| TASK TO COMPLETE |
Every line below that holds the string "perstLow" should be copied.

------ SOURCE MATERIAL

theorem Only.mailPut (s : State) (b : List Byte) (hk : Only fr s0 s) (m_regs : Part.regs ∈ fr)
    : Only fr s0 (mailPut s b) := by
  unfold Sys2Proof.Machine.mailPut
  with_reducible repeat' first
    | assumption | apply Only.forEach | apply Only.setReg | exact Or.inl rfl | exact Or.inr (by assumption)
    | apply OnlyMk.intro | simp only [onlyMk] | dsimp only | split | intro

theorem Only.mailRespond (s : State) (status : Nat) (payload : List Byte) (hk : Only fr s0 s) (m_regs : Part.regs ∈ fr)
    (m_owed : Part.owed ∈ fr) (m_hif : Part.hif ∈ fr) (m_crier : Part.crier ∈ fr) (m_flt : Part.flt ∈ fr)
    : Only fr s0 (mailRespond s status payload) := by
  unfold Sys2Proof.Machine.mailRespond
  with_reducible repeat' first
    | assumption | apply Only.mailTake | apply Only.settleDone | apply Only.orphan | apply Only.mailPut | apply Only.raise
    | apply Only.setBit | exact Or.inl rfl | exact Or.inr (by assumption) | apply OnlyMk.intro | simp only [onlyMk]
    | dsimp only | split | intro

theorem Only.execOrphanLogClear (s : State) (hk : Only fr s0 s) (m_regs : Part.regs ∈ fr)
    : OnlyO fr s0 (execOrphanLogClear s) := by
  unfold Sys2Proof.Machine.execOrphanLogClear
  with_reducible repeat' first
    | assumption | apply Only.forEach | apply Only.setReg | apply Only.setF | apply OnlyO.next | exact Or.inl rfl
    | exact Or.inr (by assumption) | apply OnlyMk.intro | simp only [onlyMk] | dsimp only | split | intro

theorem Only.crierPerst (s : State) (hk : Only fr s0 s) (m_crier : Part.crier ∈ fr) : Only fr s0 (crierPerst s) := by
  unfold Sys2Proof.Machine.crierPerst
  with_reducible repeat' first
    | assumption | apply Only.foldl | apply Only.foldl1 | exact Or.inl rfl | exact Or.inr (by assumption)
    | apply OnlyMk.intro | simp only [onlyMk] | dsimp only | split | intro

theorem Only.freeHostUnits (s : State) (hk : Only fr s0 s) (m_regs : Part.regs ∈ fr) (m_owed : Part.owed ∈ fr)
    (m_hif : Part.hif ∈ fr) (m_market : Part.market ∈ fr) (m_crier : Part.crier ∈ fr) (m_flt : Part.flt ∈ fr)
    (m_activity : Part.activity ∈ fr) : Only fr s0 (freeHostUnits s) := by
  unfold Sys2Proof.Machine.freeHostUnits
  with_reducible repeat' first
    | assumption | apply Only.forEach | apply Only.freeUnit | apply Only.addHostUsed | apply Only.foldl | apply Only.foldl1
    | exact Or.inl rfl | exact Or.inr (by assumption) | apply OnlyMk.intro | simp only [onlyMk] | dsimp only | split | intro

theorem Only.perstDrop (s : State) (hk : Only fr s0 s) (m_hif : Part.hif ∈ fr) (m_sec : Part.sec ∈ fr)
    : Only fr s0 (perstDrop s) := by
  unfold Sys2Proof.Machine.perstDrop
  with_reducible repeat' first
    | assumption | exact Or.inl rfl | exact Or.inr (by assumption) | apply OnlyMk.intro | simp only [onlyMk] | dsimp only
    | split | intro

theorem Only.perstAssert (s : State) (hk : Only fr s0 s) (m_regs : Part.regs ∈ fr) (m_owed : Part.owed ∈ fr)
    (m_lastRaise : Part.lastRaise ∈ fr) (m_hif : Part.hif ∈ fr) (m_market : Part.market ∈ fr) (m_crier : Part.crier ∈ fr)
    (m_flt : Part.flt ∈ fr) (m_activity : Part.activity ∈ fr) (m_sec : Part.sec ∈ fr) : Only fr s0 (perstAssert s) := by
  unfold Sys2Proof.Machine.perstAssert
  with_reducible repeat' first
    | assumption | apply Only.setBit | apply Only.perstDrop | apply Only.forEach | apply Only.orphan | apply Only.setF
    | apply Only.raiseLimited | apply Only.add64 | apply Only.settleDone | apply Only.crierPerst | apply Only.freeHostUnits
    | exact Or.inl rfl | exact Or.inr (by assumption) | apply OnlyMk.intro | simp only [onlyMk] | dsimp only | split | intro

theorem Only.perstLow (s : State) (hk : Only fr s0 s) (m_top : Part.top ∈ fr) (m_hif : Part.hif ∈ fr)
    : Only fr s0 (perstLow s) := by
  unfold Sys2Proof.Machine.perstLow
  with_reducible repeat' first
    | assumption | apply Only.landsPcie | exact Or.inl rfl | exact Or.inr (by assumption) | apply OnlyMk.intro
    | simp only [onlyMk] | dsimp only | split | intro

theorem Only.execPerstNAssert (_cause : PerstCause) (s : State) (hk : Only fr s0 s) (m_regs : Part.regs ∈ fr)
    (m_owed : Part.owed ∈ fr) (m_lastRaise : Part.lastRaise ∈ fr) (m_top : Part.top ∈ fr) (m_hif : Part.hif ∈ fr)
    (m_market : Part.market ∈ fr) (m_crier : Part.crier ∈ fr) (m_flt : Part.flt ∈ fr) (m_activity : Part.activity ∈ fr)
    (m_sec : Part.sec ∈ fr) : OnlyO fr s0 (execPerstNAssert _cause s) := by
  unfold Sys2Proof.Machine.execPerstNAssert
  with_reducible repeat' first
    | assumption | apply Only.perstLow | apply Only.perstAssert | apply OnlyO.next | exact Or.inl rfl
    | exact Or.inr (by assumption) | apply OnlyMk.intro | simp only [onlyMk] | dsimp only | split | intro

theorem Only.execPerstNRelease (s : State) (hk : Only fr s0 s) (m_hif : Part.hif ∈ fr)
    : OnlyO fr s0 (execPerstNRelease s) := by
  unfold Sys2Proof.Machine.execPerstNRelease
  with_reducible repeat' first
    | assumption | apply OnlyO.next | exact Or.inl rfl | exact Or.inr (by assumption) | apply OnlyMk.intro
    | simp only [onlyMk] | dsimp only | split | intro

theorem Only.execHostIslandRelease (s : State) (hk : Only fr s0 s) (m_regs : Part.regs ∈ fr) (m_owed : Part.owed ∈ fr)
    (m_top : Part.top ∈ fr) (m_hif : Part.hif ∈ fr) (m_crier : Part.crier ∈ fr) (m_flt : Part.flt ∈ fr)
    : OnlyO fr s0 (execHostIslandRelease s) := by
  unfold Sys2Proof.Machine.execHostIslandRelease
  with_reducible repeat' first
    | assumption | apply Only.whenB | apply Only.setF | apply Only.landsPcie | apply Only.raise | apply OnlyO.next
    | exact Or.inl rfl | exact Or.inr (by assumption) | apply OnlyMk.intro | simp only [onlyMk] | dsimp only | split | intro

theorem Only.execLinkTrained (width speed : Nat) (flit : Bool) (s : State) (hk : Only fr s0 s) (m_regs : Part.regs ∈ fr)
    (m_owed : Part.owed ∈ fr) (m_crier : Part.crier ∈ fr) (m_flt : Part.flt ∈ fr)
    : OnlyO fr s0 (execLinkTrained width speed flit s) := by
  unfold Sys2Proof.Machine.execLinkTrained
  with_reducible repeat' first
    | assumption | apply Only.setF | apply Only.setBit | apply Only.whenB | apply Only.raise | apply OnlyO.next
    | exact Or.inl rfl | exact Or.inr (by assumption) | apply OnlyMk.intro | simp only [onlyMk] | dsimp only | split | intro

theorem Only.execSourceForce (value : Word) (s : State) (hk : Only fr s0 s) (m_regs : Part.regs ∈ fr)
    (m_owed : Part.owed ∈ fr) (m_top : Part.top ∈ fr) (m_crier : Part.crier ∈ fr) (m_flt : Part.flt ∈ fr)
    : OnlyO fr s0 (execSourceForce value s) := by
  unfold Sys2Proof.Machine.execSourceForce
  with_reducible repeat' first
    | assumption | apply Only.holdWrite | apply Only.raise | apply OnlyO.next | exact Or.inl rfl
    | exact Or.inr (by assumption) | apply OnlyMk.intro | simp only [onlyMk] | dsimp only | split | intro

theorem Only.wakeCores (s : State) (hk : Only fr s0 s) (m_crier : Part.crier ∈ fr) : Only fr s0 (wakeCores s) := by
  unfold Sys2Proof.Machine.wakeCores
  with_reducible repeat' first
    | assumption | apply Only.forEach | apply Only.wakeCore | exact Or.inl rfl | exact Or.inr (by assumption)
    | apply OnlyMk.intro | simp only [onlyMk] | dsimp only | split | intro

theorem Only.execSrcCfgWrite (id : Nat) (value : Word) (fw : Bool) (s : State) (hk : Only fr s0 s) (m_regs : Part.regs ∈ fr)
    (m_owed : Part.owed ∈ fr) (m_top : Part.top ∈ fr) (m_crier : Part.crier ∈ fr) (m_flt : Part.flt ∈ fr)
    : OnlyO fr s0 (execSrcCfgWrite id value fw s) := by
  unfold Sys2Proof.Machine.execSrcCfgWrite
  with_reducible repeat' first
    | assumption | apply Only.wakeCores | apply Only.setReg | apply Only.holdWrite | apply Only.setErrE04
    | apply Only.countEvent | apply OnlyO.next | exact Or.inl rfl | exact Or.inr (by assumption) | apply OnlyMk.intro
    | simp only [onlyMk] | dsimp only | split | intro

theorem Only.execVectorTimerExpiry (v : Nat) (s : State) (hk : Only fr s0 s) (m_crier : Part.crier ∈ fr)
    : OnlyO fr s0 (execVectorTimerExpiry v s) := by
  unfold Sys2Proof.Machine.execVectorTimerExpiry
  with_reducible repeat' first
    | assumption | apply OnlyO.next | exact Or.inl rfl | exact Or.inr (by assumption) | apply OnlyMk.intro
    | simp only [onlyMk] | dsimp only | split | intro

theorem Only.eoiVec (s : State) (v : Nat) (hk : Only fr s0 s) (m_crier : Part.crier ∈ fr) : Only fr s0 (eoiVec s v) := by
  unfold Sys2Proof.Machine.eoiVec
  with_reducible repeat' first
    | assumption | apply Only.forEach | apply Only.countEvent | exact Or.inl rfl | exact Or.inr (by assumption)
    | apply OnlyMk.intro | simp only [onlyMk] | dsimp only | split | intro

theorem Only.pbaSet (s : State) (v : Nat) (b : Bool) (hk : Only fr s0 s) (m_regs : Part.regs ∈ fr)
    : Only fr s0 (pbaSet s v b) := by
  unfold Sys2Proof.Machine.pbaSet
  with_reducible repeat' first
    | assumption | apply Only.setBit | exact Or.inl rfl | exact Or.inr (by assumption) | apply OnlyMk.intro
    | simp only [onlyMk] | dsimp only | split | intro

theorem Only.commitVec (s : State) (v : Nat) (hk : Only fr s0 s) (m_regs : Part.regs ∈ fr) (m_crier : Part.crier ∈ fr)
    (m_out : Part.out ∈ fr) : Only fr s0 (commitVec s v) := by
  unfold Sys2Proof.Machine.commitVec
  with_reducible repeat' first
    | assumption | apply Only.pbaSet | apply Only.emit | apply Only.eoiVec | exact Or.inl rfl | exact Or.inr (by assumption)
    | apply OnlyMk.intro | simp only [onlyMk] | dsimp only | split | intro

------------

| FINISHED EXERCISE |
theorem Only.perstLow (s : State) (hk : Only fr s0 s) (m_top : Part.top ∈ fr) (m_hif : Part.hif ∈ fr)
    : Only fr s0 (perstLow s) := by
  unfold Sys2Proof.Machine.perstLow
    | assumption | apply Only.perstLow | apply Only.perstAssert | apply OnlyO.next | exact Or.inl rfl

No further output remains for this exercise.